Ефим Елисеевич купил в ларьке джин-тоник, отпил половину и сказал сам себе вслух.
– Надо бы жевнуть чего-нибудь. Беляш разве горяченький? – и потянул носом луковый запах в предощущении блаженства…
У распахнутых дверей чебуречной притаилась мусорница – кудрявый барбос с разинутой пастью. Заметив сей шедевр уже на выходе, Миронов от неожиданности дёрнулся и подавился откушенным… Прокашлявшись, выдал оценку:
– Забавно!.. Вот тебе и от меня кусочек – жри-те-с! – и кинул в разинутую пасть чугунного литья недоеденный чебурек. – Может, и ты подавишься этой дрянью. Или изжога тебя доконает. Хотя желудок твой, нябось, лужоный.
Затем Ефим Елисеевич послонялся по душным и тесным зальчикам вокзала, где не только лавки, но и весь пол был занят пассажирами.
Внимание привлекли двойняшки в коляске. Один капризничает, другой успокаивает, отдавая ему свои игрушки. Когда дары закончились, капризуля взмахам ручонки выбросил их на пол и засмеялся…
Поодаль ребёнок постарше шёл-шёл, лавируя между отдыхающими на полу, и споткнулся, звучно шлёпнулся пузом – этакий характерный хлопок получился. Повертел головой – нет ли кого, кто посочувствовал бы ему? Некому! Покряхтел-покряхтел, поднялся и посеменил дальше. И всё оглядывался…

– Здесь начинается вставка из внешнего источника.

-- ==== Sys2Proof/Machine/Flags.lean ====
section
/-! DEFINITION. The one flag `AUTH` and the sequencing state `PHASE` (spec 10_state.md R25, R26).
There are no condition codes; no operation sets a flag as a side effect (R25). -/

namespace Sys2Proof.Machine

/-- Step 2 of `INIT`: `AUTH <- L[0]`, after the LFSR is loaded (41_init.md R102). -/
def Engine.setAuth (e : Engine) : Engine := { e with AUTH := e.L.getLsbD authSelect }

/-- Step 7 of `INIT`: `PHASE <- WARMED` (R107). -/
def Engine.warm (e : Engine) : Engine := { e with PHASE := .warmed }

/-- The last step of `NEXT`: `PHASE <- STREAMING`, whatever it was (42_keystream.md R125). -/
def Engine.stream (e : Engine) : Engine := { e with PHASE := .streaming }

end Sys2Proof.Machine
end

Миронов вышел опять в достаточно тёплую по этому времени года ночь. Сел, постелив газету, на передний ряд кресел, вынесенных из основного здания, где проходила реконструкция, и, положив нога на ногу, уставился в тёмное, без признаков звёзд небо, больше похожее на декорации в театре. Вдобавок к этому освещённый пятачок у окон камер хранения странным образом и удивительно, кстати, напоминал подмостки провинциальной сцены. И на этом пятачке, по сценарию Главного Режиссёра, разыгрывалось некое действо.
«Эк, однако, на поэзию тебя потянуло после писательской пирушки!»
К слову, заметим, что на электричку Миронов опоздал по случаю презентации новой книги и заодно творческого вечера своего товарища Волохи в Доме писателей.
У камер хранения высокий очкарик в коричневой кожанке бранился с двумя коренастыми, пониже его ростом, мужиками. Одного из них он пытался даже ухватить за грудки, а другого отпихивал в сторону. Из левого окна камер выпрыгнул здоровяк в синем спортивном костюме с белыми лампасами, и с его помощью те двое затолкали очкарика, так что тот чуть не упал. Тем не менее, обретя равновесие, он опять двинулся на них.
– Отдай, вражина! – взвился он отчаянным дискантом и схватил-таки, изловчась, одного за ворот. И тогда из камер стали высовываться кладовщики и кричать – были, видимо, задеты их общие, корпоративные, так сказать, интересы:
– Нет, ты только погляди на этого Ваньку-встаньку!
– Врежьте ему как следует! Чё-о он себе вообразил?!
Поднялся гам. Очкарик что-то доказывал, размахивал руками. Тот, на кого он наскакивал, отбивал его руки, вяло огрызался. Все остальные вокруг тоже галдели. Миронов ещё раз подумал, вроде бы защищённый своей отстранённостью, что сцена эта во многом сродни театральной: «Одни участвуют, другие наблюдают…»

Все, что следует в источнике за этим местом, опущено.